Yohahaha · 2024-08-01T08:22:05Z

would you consider implement such logic into a Velox operator like ValueStream?

It will be the next step of the topic. See a related comment from another PR.

The major pros of doing it in Velox is to avoid breaking one Velox task into several.

And lots java/scala changes can be removed.

Regarding the code, it's expected most of C++ code can be removed then. However it might still needed to have a JVM side plan node to map to Velox's corresponding plan node.

yeah, indeed, I have done a POC for above ideas, just one rule/transformer/velox operator added.

zhztheplayer · 2024-08-01T08:24:56Z

would you consider implement such logic into a Velox operator like ValueStream?

It will be the next step of the topic. See a related comment from another PR.
The major pros of doing it in Velox is to avoid breaking one Velox task into several.

And lots java/scala changes can be removed.

Regarding the code, it's expected most of C++ code can be removed then. However it might still needed to have a JVM side plan node to map to Velox's corresponding plan node.

yeah, indeed, I have done a POC for above ideas, just one rule/transformer/velox operator added.

That sounds great. Do you tend to contribute to upstream Velox? If so please feel free to open a PR to refresh the feature in Gluten once Velox change has landed.

Yohahaha · 2024-08-01T08:28:46Z

would you consider implement such logic into a Velox operator like ValueStream?

It will be the next step of the topic. See a related comment from another PR.
The major pros of doing it in Velox is to avoid breaking one Velox task into several.

And lots java/scala changes can be removed.

Regarding the code, it's expected most of C++ code can be removed then. However it might still needed to have a JVM side plan node to map to Velox's corresponding plan node.

yeah, indeed, I have done a POC for above ideas, just one rule/transformer/velox operator added.

That sounds great. Do you tend to contribute to upstream Velox? If so please feel free to open a PR to refresh the feature in Gluten once Velox change has landed.

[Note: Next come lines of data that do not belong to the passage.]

@[simp] theorem State.answerWrite_pending (m : Master) (code : Nat) : (s.answerWrite m code).pending = s.pending := by cases m <;> rfl
@[simp] theorem State.answerWrite_fresh (m : Master) (code : Nat) : (s.answerWrite m code).fresh = s.fresh := by cases m <;> rfl
@[simp] theorem State.answerWrite_ao (m : Master) (code : Nat) : (s.answerWrite m code).ao = s.ao := by cases m <;> rfl
@[simp] theorem State.answerWrite_fuses (m : Master) (code : Nat) : (s.answerWrite m code).fuses = s.fuses := by cases m <;> rfl
@[simp] theorem State.answerWrite_sec (m : Master) (code : Nat) : (s.answerWrite m code).sec = s.sec := by cases m <;> rfl
@[simp] theorem State.answerWrite_tst (m : Master) (code : Nat) : (s.answerWrite m code).tst = s.tst := by cases m <;> rfl
@[simp] theorem State.answerWrite_glb (m : Master) (code : Nat) : (s.answerWrite m code).glb = s.glb := by cases m <;> rfl
@[simp] theorem State.answerWrite_own (m : Master) (code : Nat) : (s.answerWrite m code).own = s.own := by cases m <;> rfl
@[simp] theorem State.answerWrite_evt (m : Master) (code : Nat) : (s.answerWrite m code).evt = s.evt := by cases m <;> rfl
@[simp] theorem State.answerWrite_pwr (m : Master) (code : Nat) : (s.answerWrite m code).pwr = s.pwr := by cases m <;> rfl
@[simp] theorem State.answerWrite_ctx (m : Master) (code : Nat) : (s.answerWrite m code).ctx = s.ctx := by cases m <;> rfl
@[simp] theorem State.answerWrite_sch (m : Master) (code : Nat) : (s.answerWrite m code).sch = s.sch := by cases m <;> rfl
@[simp] theorem State.answerWrite_num (m : Master) (code : Nat) : (s.answerWrite m code).num = s.num := by cases m <;> rfl
@[simp] theorem State.answerWrite_wld (m : Master) (code : Nat) : (s.answerWrite m code).wld = s.wld := by cases m <;> rfl
@[simp] theorem State.answerWrite_flt (m : Master) (code : Nat) : (s.answerWrite m code).flt = s.flt := by cases m <;> rfl
@[simp] theorem State.answerWrite_stacks (m : Master) (code : Nat) : (s.answerWrite m code).stks = s.stks := by cases m <;> rfl
@[simp] theorem State.answerWrite_mem (m : Master) (code : Nat) : (s.answerWrite m code).mem = s.mem := by cases m <;> rfl
@[simp] theorem State.answerWrite_lnk (m : Master) (code : Nat) : (s.answerWrite m code).lnk = s.lnk := by cases m <;> rfl
@[simp] theorem State.answerWrite_cells (m : Master) (code : Nat) : (s.answerWrite m code).cells = s.cells := by cases m <;> rfl
@[simp] theorem State.answerWrite_flight (m : Master) (code : Nat) : (s.answerWrite m code).flight = s.flight := by cases m <;> rfl
@[simp] theorem State.drop_pending (m : Master) (kind addr : Nat) : (s.drop m kind addr).pending = s.pending := by cases m <;> rfl
@[simp] theorem State.drop_out (m : Master) (kind addr : Nat) : (s.drop m kind addr).out = s.out := by cases m <;> rfl
@[simp] theorem State.drop_fresh (m : Master) (kind addr : Nat) : (s.drop m kind addr).fresh = s.fresh := by cases m <;> rfl
@[simp] theorem State.drop_ao (m : Master) (kind addr : Nat) : (s.drop m kind addr).ao = s.ao := by cases m <;> rfl
@[simp] theorem State.drop_fuses (m : Master) (kind addr : Nat) : (s.drop m kind addr).fuses = s.fuses := by cases m <;> rfl
@[simp] theorem State.drop_sec (m : Master) (kind addr : Nat) : (s.drop m kind addr).sec = s.sec := by cases m <;> rfl
@[simp] theorem State.drop_tst (m : Master) (kind addr : Nat) : (s.drop m kind addr).tst = s.tst := by cases m <;> rfl
@[simp] theorem State.drop_glb (m : Master) (kind addr : Nat) : (s.drop m kind addr).glb = s.glb := by cases m <;> rfl
@[simp] theorem State.drop_evt (m : Master) (kind addr : Nat) : (s.drop m kind addr).evt = s.evt := by cases m <;> rfl
@[simp] theorem State.drop_pwr (m : Master) (kind addr : Nat) : (s.drop m kind addr).pwr = s.pwr := by cases m <;> rfl
@[simp] theorem State.drop_ctx (m : Master) (kind addr : Nat) : (s.drop m kind addr).ctx = s.ctx := by cases m <;> rfl
@[simp] theorem State.drop_sch (m : Master) (kind addr : Nat) : (s.drop m kind addr).sch = s.sch := by cases m <;> rfl
@[simp] theorem State.drop_num (m : Master) (kind addr : Nat) : (s.drop m kind addr).num = s.num := by cases m <;> rfl
@[simp] theorem State.drop_wld (m : Master) (kind addr : Nat) : (s.drop m kind addr).wld = s.wld := by cases m <;> rfl
@[simp] theorem State.drop_flt (m : Master) (kind addr : Nat) : (s.drop m kind addr).flt = s.flt := by cases m <;> rfl
@[simp] theorem State.drop_stacks (m : Master) (kind addr : Nat) : (s.drop m kind addr).stks = s.stks := by cases m <;> rfl
@[simp] theorem State.drop_mem (m : Master) (kind addr : Nat) : (s.drop m kind addr).mem = s.mem := by cases m <;> rfl
@[simp] theorem State.drop_lnk (m : Master) (kind addr : Nat) : (s.drop m kind addr).lnk = s.lnk := by cases m <;> rfl
@[simp] theorem State.drop_cells (m : Master) (kind addr : Nat) : (s.drop m kind addr).cells = s.cells := by cases m <;> rfl
@[simp] theorem State.drop_flight (m : Master) (kind addr : Nat) : (s.drop m kind addr).flight = s.flight := by cases m <;> rfl
@[simp] theorem State.bad_pending (m : Master) (kind addr : Nat) : (s.bad m kind addr).pending = s.pending := rfl
@[simp] theorem State.bad_out (m : Master) (kind addr : Nat) : (s.bad m kind addr).out = s.out := rfl
@[simp] theorem State.bad_fresh (m : Master) (kind addr : Nat) : (s.bad m kind addr).fresh = s.fresh := rfl
@[simp] theorem State.bad_ao (m : Master) (kind addr : Nat) : (s.bad m kind addr).ao = s.ao := rfl
@[simp] theorem State.bad_fuses (m : Master) (kind addr : Nat) : (s.bad m kind addr).fuses = s.fuses := rfl
@[simp] theorem State.bad_sec (m : Master) (kind addr : Nat) : (s.bad m kind addr).sec = s.sec := rfl
@[simp] theorem State.bad_tst (m : Master) (kind addr : Nat) : (s.bad m kind addr).tst = s.tst := rfl
@[simp] theorem State.bad_own (m : Master) (kind addr : Nat) : (s.bad m kind addr).own = s.own := rfl
@[simp] theorem State.bad_evt (m : Master) (kind addr : Nat) : (s.bad m kind addr).evt = s.evt := rfl
@[simp] theorem State.bad_pwr (m : Master) (kind addr : Nat) : (s.bad m kind addr).pwr = s.pwr := rfl
@[simp] theorem State.bad_ctx (m : Master) (kind addr : Nat) : (s.bad m kind addr).ctx = s.ctx := rfl
@[simp] theorem State.bad_sch (m : Master) (kind addr : Nat) : (s.bad m kind addr).sch = s.sch := rfl
@[simp] theorem State.bad_num (m : Master) (kind addr : Nat) : (s.bad m kind addr).num = s.num := rfl
@[simp] theorem State.bad_wld (m : Master) (kind addr : Nat) : (s.bad m kind addr).wld = s.wld := rfl
@[simp] theorem State.bad_flt (m : Master) (kind addr : Nat) : (s.bad m kind addr).flt = s.flt := rfl
@[simp] theorem State.bad_stacks (m : Master) (kind addr : Nat) : (s.bad m kind addr).stks = s.stks := rfl
@[simp] theorem State.bad_mem (m : Master) (kind addr : Nat) : (s.bad m kind addr).mem = s.mem := rfl
@[simp] theorem State.bad_lnk (m : Master) (kind addr : Nat) : (s.bad m kind addr).lnk = s.lnk := rfl
@[simp] theorem State.bad_cells (m : Master) (kind addr : Nat) : (s.bad m kind addr).cells = s.cells := rfl
@[simp] theorem State.bad_flight (m : Master) (kind addr : Nat) : (s.bad m kind addr).flight = s.flight := rfl
@[simp] theorem State.answerWrite_read_slot (m : Master) (code n : Nat) : (s.answerWrite m code).slot n = s.slot n := by cases m <;> rfl
@[simp] theorem State.answerWrite_read_cell (m : Master) (code n : Nat) : (s.answerWrite m code).cell n = s.cell n := by cases m <;> rfl
@[simp] theorem State.answerWrite_read_stack (m : Master) (code n : Nat) : (s.answerWrite m code).stack n = s.stack n := by cases m <;> rfl
@[simp] theorem State.answerWrite_read_port (m : Master) (code n : Nat) : (s.answerWrite m code).port n = s.port n := by cases m <;> rfl
@[simp] theorem State.answerWrite_read_chan (m : Master) (code n : Nat) : (s.answerWrite m code).chan n = s.chan n := by cases m <;> rfl
@[simp] theorem State.answerWrite_read_numSlot (m : Master) (code n : Nat) : (s.answerWrite m code).numSlot n = s.numSlot n := by cases m <;> rfl
@[simp] theorem State.answerWrite_read_dieState (m : Master) (code n : Nat) : (s.answerWrite m code).dieState n = s.dieState n := by cases m <;> rfl
@[simp] theorem State.answerWrite_read_gen (m : Master) (code n : Nat) : (s.answerWrite m code).gen n = s.gen n := by cases m <;> rfl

yes, I'm preparing the codes.

github-actions · 2024-08-02T01:17:45Z

Run Gluten Clickhouse CI

marin-ma · 2024-08-02T06:47:39Z

cpp/velox/utils/VeloxBatchResizer.cc

+    if (remainingLength == 0) {
+      return nullptr;
+    }
+    int32_t sliceLength = std::min(maxOutputBatchSize_, remainingLength);


Why use maxOutputBatchSize_ but not default batch size (4096)?

This could be a good point. I was worrying if batch slicing brings extra overhead when size is just slightly larger than 4096, say 5000.

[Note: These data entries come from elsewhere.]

-- ==== Sys2Proof/Laws/Memory.lean ====
section
/-! SUPPORT. Device memory (09:R235 to R243): every operation over it keeps the canonical form; what a write of words or of a barge stores, and what it leaves. -/

namespace Sys2Proof.Machine

open Sys2Proof

theorem Memory.wf_iff (m : DevMem) : Memory.wf m = true ↔ swf 0 m.bytes = true ∧ swf 0 m.tags = true ∧ swf none m.errs = true := by
  simp [Memory.wf, and_assoc]

/-- A property that every step of a fold keeps holds at its end. -/
theorem foldl_keeps {α β : Type} {P : β → Prop} {f : β → α → β} (h : ∀ b a, P b → P (f b a)) (l : List α) (b : β) (hb : P b) : P (l.foldl f b) := by
  induction l generalizing b with
  | nil => exact hb
  | cons a l ih => exact ih _ (h b a hb)

/-! ## The canonical form -/

theorem DevMem.writeWord_memoryWf {m : DevMem} (h : Memory.wf m = true) (w : Nat) (d : Bytes) (tag : Option (BitVec 4)) : Memory.wf (m.writeWord w d tag) = true := by
  rw [Memory.wf_iff] at h ⊢
  exact DevMem.writeWord_wf h.1 h.2.1 h.2.2 w d tag

theorem State.writeWord_memoryWf {s : State} (h : Memory.wf s.mem = true) (w : Nat) (d : Bytes) (tag : Option (BitVec 4)) : Memory.wf (s.writeWord w d tag).mem = true :=
  DevMem.writeWord_memoryWf h w d tag

theorem State.writeWords_memoryWf {s : State} (h : Memory.wf s.mem = true) (w : Nat) (d : Bytes) (n : Nat) (tag : Nat → Option (BitVec 4)) :
    Memory.wf (s.writeWords w d n tag).mem = true :=
  foldl_keeps (P := fun s : State => Memory.wf s.mem = true) (fun _ _ hb => State.writeWord_memoryWf hb _ _ _) _ s h

theorem State.writeOwn_memoryWf {s : State} (h : Memory.wf s.mem = true) (a : Nat) (d : Bytes) : Memory.wf (s.writeOwn a d).mem = true := State.writeWords_memoryWf h _ _ _ _

theorem State.writeBarge_memoryWf {s : State} (h : Memory.wf s.mem = true) (a : Nat) (p : Bytes) (tag : BitVec 256) : Memory.wf (s.writeBarge a p tag).mem = true :=
  State.writeWords_memoryWf h _ _ _ _

theorem State.rawWrite_memoryWf {s : State} (h : Memory.wf s.mem = true) (a : Nat) (d : Bytes) : Memory.wf (s.rawWrite a d).mem = true := by
  refine foldl_keeps (P := fun s : State => Memory.wf s.mem = true) (fun b p hb => ?_) _ s h
  dsimp only
  split
  · exact State.writeWord_memoryWf hb _ _ _
  · exact hb

theorem State.zeroRange_memoryWf {s : State} (h : Memory.wf s.mem = true) (a stop : Nat) : Memory.wf (s.zeroRange a stop).mem = true := by
  rw [Memory.wf_iff] at h ⊢
  exact ⟨swf_filter _ _ h.1, swf_filter _ _ h.2.1, swf_filter _ _ h.2.2⟩

theorem State.zeroStack_memoryWf {s : State} (h : Memory.wf s.mem = true) (k : Nat) : Memory.wf (s.zeroStack k).mem = true := s.zeroRange_memoryWf h _ _

/-- A zeroed range reads as zeros, and every other byte as before. -/
theorem State.zeroRange_bytes (s : State) (a stop j : Nat) :
    sget 0 (s.zeroRange a stop).mem.bytes j = if a ≤ j ∧ j < stop then 0 else sget 0 s.mem.bytes j := by
  change sget 0 (s.mem.bytes.filter _) j = _
  rw [sget_filter 0 (fun k => !decide (a ≤ k * 1 ∧ k * 1 < stop))]
  by_cases hj : a ≤ j ∧ j < stop <;> simp [hj]

theorem State.writeLanes_memoryWf {s : State} (h : Memory.wf s.mem = true) (w : Nat) (d sd : List Nat) : Memory.wf (s.writeLanes w d sd).mem = true := by
  have h1 := (Memory.wf_iff _).1 (State.writeWord_memoryWf h w (d.flatMap (leBytes 4)) (some (BitVec.ofNat 4 ((List.range 16).foldl (fun a b => a + sd.getD b 0 * 16 ^ b) 0))))
  rw [Memory.wf_iff]
  exact ⟨h1.1, h1.2.1, swf_sset _ h1.2.2 _ _⟩

/-- A run of a traffic generator keeps it too. -/
theorem State.tgRun_memoryWf {s : State} (h : Memory.wf s.mem = true) (k c : Nat) (g : TgRun) (n : Nat) : Memory.wf (s.tgRun k c g n).1.mem = true := by
  have one (check : Bool) (pattern : Nat) (seed : Word) (pc w : Nat) (a : State × TgState × TgResult) (ha : Memory.wf a.1.mem = true) : Memory.wf (tgDo check pattern seed pc w a).1.mem = true := by
    unfold tgDo
    cases check
    · exact State.writeLanes_memoryWf ha _ _ _
    · exact ha
  have pass (s : State) (h : Memory.wf s.mem = true) (check : Bool) (n : Nat) (q : TgResult) : Memory.wf (s.tgPass k c g check n q).1.mem = true := by
    refine foldl_keeps (P := fun a : State × TgResult => Memory.wf a.1.mem = true) (fun a pc ha => ?_) (tgPcs g) (s, q) h
    exact foldl_keeps (P := fun a : State × TgState × TgResult => Memory.wf a.1.mem = true) (fun b w hb => one _ _ _ _ _ _ hb) _ (a.1, _, a.2) ha
  unfold State.tgRun
  dsimp only
  split
  · exact pass s h _ _ _
  · split
    · exact pass _ (pass s h _ _ _) _ _ _
    · exact pass s h _ _ _

/-! ## Words written -/

theorem State.writeWords_zero (s : State) (w : Nat) (d : Bytes) (tag : Nat → Option (BitVec 4)) : s.writeWords w d 0 tag = s := rfl

theorem State.writeWords_succ (s : State) (w : Nat) (d : Bytes) (n : Nat) (tag : Nat → Option (BitVec 4)) :
    s.writeWords w d (n + 1) tag = (s.writeWords w d n tag).writeWord (w + n) ((d.drop (64 * n)).take 64) (tag n) := by
  simp [State.writeWords, List.range_succ]

/-- The bytes outside the words written stand. -/
theorem State.writeWords_bytes_out (s : State) {w n a : Nat} (d : Bytes) (tag : Nat → Option (BitVec 4)) (h : a < w * 64 ∨ (w + n) * 64 ≤ a) :
    sget 0 (s.writeWords w d n tag).mem.bytes a = sget 0 s.mem.bytes a := by
  induction n with
  | zero => rfl
  | succ n ih =>
    rw [State.writeWords_succ]
    refine (DevMem.writeWord_bytes_out _ _ _ (by omega)).trans (ih (by omega))

/-- The bytes of the words written are those given. -/
theorem State.writeWords_bytes_in {s : State} (h : Memory.wf s.mem = true) {w n i : Nat} {d : Bytes} (tag : Nat → Option (BitVec 4)) (hd : 64 * n ≤ d.length) (hi : i < 64 * n) :
    sget 0 (s.writeWords w d n tag).mem.bytes (w * 64 + i) = d.getD i 0 := by
  induction n with
  | zero => omega
  | succ n ih =>
    rw [State.writeWords_succ]
    by_cases hn : i < 64 * n
    · refine (DevMem.writeWord_bytes_out _ _ _ (by omega)).trans (ih (by omega) hn)
    · have e : w * 64 + i = (w + n) * 64 + (i - 64 * n) := by omega
      have hb := ((Memory.wf_iff _).1 (State.writeWords_memoryWf h w d n tag)).1
      rw [e]
      refine (DevMem.writeWord_bytes_in hb _ (by simp; omega) (by omega)).trans ?_
      have : i - 64 * n < 64 := by omega
      have e2 : 64 * n + (i - 64 * n) = i := by omega
      simp [List.getD_eq_getElem?_getD, this, e2]

/-- The tag nibbles of the words written are those given. -/
theorem State.writeWords_tags {s : State} (h : Memory.wf s.mem = true) {w n i : Nat} (d : Bytes) (t : Nat → BitVec 4) (hi : i < n) :
    (s.writeWords w d n (fun i => some (t i))).mem.tagNibble (w + i) = t i := by
  induction n with
  | zero => omega
  | succ n ih =>
    rw [State.writeWords_succ]
    have ht := ((Memory.wf_iff _).1 (State.writeWords_memoryWf h w d n (fun i => some (t i)))).2.1
    by_cases hn : i < n
    · refine (sget_sset_ne _ _ _ (by omega)).trans (ih hn)
    · have : i = n := by omega
      subst this
      exact sget_sset_self _ ht _ _

/-- A word just written holds no error. -/
theorem State.writeWords_errs {s : State} (h : Memory.wf s.mem = true) {w n i : Nat} (d : Bytes) (tag : Nat → Option (BitVec 4)) (hi : i < n) :
    sget none (s.writeWords w d n tag).mem.errs (w + i) = none := by
  induction n with
  | zero => omega
  | succ n ih =>
    rw [State.writeWords_succ]
    have he := ((Memory.wf_iff _).1 (State.writeWords_memoryWf h w d n tag)).2.2
    by_cases hn : i < n
    · refine (sget_sset_ne _ _ _ (by omega)).trans (ih hn)
    · have : i = n := by omega
      subst this
      exact sget_sset_self _ he _ _

/-- The tag nibbles of the words written, as the decoder delivers them. -/
theorem State.writeWords_nibbles {s : State} (h : Memory.wf s.mem = true) {w n i : Nat} (d : Bytes) (t : Nat → BitVec 4) (hi : i < n) :
    (s.writeWords w d n (fun i => some (t i))).mem.readNibble (w + i) = t i := by
  rw [DevMem.readNibble, State.writeWords_errs h _ _ hi]
  exact State.writeWords_tags h d t hi

/-! ## Barges written -/

/-- The payload of a barge just written. -/
theorem State.writeBarge_payload {s : State} (h : Memory.wf s.mem = true) {a : Nat} {p : Bytes} (tag : BitVec 256) (ha : a % 64 = 0) (hp : p.length = 4096) :
    sread 0 (s.writeBarge a p tag).mem.bytes a 4096 = p := by
  apply List.ext_getElem
  · simp [sread, hp]
  · intro i hi _
    have hi : i < 4096 := by simpa [sread] using hi
    simp only [sread, List.getElem_map, List.getElem_range]
    have e : a + i = a / 64 * 64 + i := by omega
    rw [e]
    refine (State.writeWords_bytes_in h _ (by omega) (by omega)).trans ?_
    simp [List.getD_eq_getElem?_getD, hp, hi]

theorem nibbles_sum (x : Nat) (n : Nat) : (List.range n).foldl (fun t k => t + x / 16 ^ k % 16 * 16 ^ k) 0 = x % 16 ^ n := by
  induction n with
  | zero => simp [Nat.mod_one]
  | succ n ih =>
    rw [List.range_succ, List.foldl_append, ih, Nat.pow_succ, Nat.mod_mul]
    simp [Nat.mul_comm]

theorem foldl_range_congr {α : Type} {f g : α → Nat → α} {n : Nat} (h : ∀ t k, k < n → f t k = g t k) (b : α) : (List.range n).foldl f b = (List.range n).foldl g b := by
  induction n with
  | zero => rfl
  | succ n ih =>
    rw [List.range_succ, List.foldl_append, List.foldl_append, ih (fun t k hk => h t k (by omega))]
    simp [h _ n (by omega)]

/-- The tag of a barge just written. -/
theorem State.writeBarge_tag {s : State} (h : Memory.wf s.mem = true) (a : Nat) (p : Bytes) (tag : BitVec 256) : (s.writeBarge a p tag).mem.bargeTag a = tag := by
  unfold DevMem.bargeTag State.writeBarge
  rw [foldl_range_congr (g := fun t k => t + tag.toNat / 16 ^ k % 16 * 16 ^ k) (fun t k hk => by rw [State.writeWords_nibbles h _ _ hk, BitVec.toNat_ofNat]), nibbles_sum]
  apply BitVec.eq_of_toNat_eq
  rw [BitVec.toNat_ofNat]
  have := tag.isLt
  have e : (16 : Nat) ^ 64 = 2 ^ 256 := by decide
  rw [e]
  omega

/-- A sealed barge just written passes its check where it stands. -/
theorem State.writeBarge_sealed {s : State} (h : Memory.wf s.mem = true) {a : Nat} {p : Bytes} (t : Nat) (ha : a % 64 = 0) (hp : p.length = 4096) :
    tagOk (sread 0 (s.writeBarge a p (sealTag p t)).mem.bytes a 4096) ((s.writeBarge a p (sealTag p t)).mem.bargeTag a) = true := by
  rw [State.writeBarge_payload h _ ha hp, State.writeBarge_tag h]
  exact tagOk_sealTag p t

/-- Bytes outside a barge stand when it is written. -/
theorem State.writeBarge_bytes_out (s : State) {a j : Nat} (p : Bytes) (tag : BitVec 256) (h : j < a / 64 * 64 ∨ a / 64 * 64 + 4096 ≤ j) :
    sget 0 (s.writeBarge a p tag).mem.bytes j = sget 0 s.mem.bytes j := State.writeWords_bytes_out s p _ (by omega)

end Sys2Proof.Machine
end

I could raise a PR later to change the value to a more reasonable one. Before that I think it's just OK to use a large value since it aligns with current code (which doesn't split at all) as well.

marin-ma · 2024-08-02T06:51:34Z

shims/common/src/main/scala/org/apache/gluten/GlutenConfig.scala

+      assert(pattern.count(_ == '~') == 1, s"Invalid range pattern for batch resizing: $pattern")
+      val splits = pattern.split('~')
+      assert(splits.length == 2)
+      ResizeRange(splits(0).toInt, splits(1).toInt)

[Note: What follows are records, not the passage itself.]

-- ==== Sys2Proof/Tests/Slice0.lean ====
section
/-! SUPPORT. The model's own tests: ill-formed commands, worked values of the manual, and for every statement with hypotheses a state and operands that meet them (`meets_` and the statement's name, one conjunct for each clause). -/

namespace Sys2Proof.Tests

open Sys2Proof
open Sys2Proof.Machine

set_option Elab.async false

/-! ## Fixtures -/

/-- A running module that the management controller owns with token 5. -/
def run : State := { State.reset with sec := { Sec.reset with boot := .running }, own := { Own.reset with owner := some .mc, token := 5 } }

/-- The same, owned by the PCIe host. -/
def runHost : State := { run with own := { run.own with owner := some .host } }

/-- The same, owned by nobody. -/
def free : State := { run with own := { Own.reset with owner := none } }

theorem accepts_of {s : State} {m : Master} {o : Nat} (h : (s.reaches m && decide (s.own.owner = some m) && s.answers o) = true) : s.accepts m o := by
  simp only [Bool.and_eq_true, decide_eq_true_eq] at h
  exact ⟨h.1.1, h.1.2, h.2⟩

/-- With the event controller as at reset every source is quiet, so that the clauses on events are met in every state below that leaves it so. -/
theorem quiet_of {s : State} (h : s.evt = Evt.reset) (k : Nat) : s.quiet k := by
  unfold State.quiet State.isMasked
  rw [h]
  constructor
  · simp [Evt.reset]
  · rfl

theorem any_some {α : Type} {o : Option α} {p : α → Bool} (h : o.any p = true) : ∃ x, o = some x ∧ p x = true := by
  cases o with
  | none => simp at h
  | some x => exact ⟨x, rfl, by simpa using h⟩

/-- A layout of one dimension of n elements, one tile of 2^log2 each. -/
def line (id fmt n log2 : Nat) : Layout := ⟨id, fmt, 1, 0, false, 0, 0, [n], [1], [log2], [0], 0, 0⟩

/-- A layout of two dimensions, row by row, one tile along each dimension. -/
def grid (id fmt r c lr lc : Nat) : Layout := ⟨id, fmt, 2, 1, false, 0, 0, [r, c], [1, 1], [lr, lc], [1, 0], 0, 0⟩

/-- Tensor, layout, kind. -/
def ten (id lay kind : Nat) : TensorRec := ⟨id, lay, kind, false, false, false, 0⟩

def opr (id code dst s0 s1 s2 : Nat) (params : BitVec 256) : OpRec := ⟨id, code, 0x60, 7, dst, s0, s1, s2, 0, 0, params⟩

/-- A sound packet that comes in on a port under a number, for a node. -/
def via (port : Fin 36) (seq : BitVec 32) (node : BitVec 20) : Carriage := ⟨port, seq, node, 0, 0, true⟩

def rec (engine op : Nat) (args : BitVec 160) : IRec := ⟨0, 0, 0, engine, op, 0, args⟩

/-- One group of a vector record: first source at 0, second at 0x400, third at 0x800, destination at 0x1000. -/
def vecArgs : BitVec 160 := BitVec.ofNat 160 (0x400 * 2 ^ 116 + 0x800 * 2 ^ 94 + 0x1000 * 2 ^ 72 + 2 ^ 44)

/-- An image of one module with one logical cell and one pound of 4,096 ticks. -/
def image (ts : List TensorRec) (ls : List Layout) (os : List OpRec) (is : List IRec) : Image :=
  { minLevel := 0, compat := false, fold2 := false, fold4 := false, modules := 1, logicalCells := 1, bytes := 0, tensors := ts, layouts := ls, ops := os
    streams := [7], digests := [], regions := [], dieMask := 1, cells := [⟨0, 0, false, 0, 0⟩], sill := [5], pounds := [⟨0, 4096⟩], instrs := is, linkRoutes := []
    connections := [], surveyBindings := [], sillTree := [], memory := [], owners := [], colls := [], dma := [] }

def plain : Image := image [] [] [] []

/-- An idle context with an image, its logical cell 0 bound to cell 0 of die 0. -/
def ctxOf (g : Image) : Slot := { Slot.reset with state := .idle, image := some g, place := { Placement.none with bindings := [⟨0, 0, 0, 0, false⟩] } }

/-- `run` with a context in slot 0. -/
def idle (g : Image) : State := run.setSlot 0 (ctxOf g)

Should we check the min size always < COLUMNAR_MAX_BATCH_SIZE and max size > COLUMNAR_MAX_BATCH_SIZE ?

Any reason doing such check?

To me it's not necessary to create tight coupling between this range and COLUMNAR_MAX_BATCH_SIZE, the former's value was just derived from the latter.

marin-ma

LGTM. Thanks!

FelixYBW · 2024-08-02T22:47:30Z

Sorry, just noted this PR.
The config of spark.gluten.sql.columnar.backend.velox.resizeBatches.shuffleInput.range=500~1000 is too complex. The maximal batch size should honor the configued batch size always. Slice has little overhead. we just need to define the threshold to merge batches.

FelixYBW · 2024-08-02T22:51:01Z

yes, I'm preparing the codes.

We can merge small batches into large one. But the slice shouldn't happen, instead we should fix the operator which doesn't honor the maximal batch size define. @jinchengchenghh will fix the generator operator. The other operator I know is the hashjoin.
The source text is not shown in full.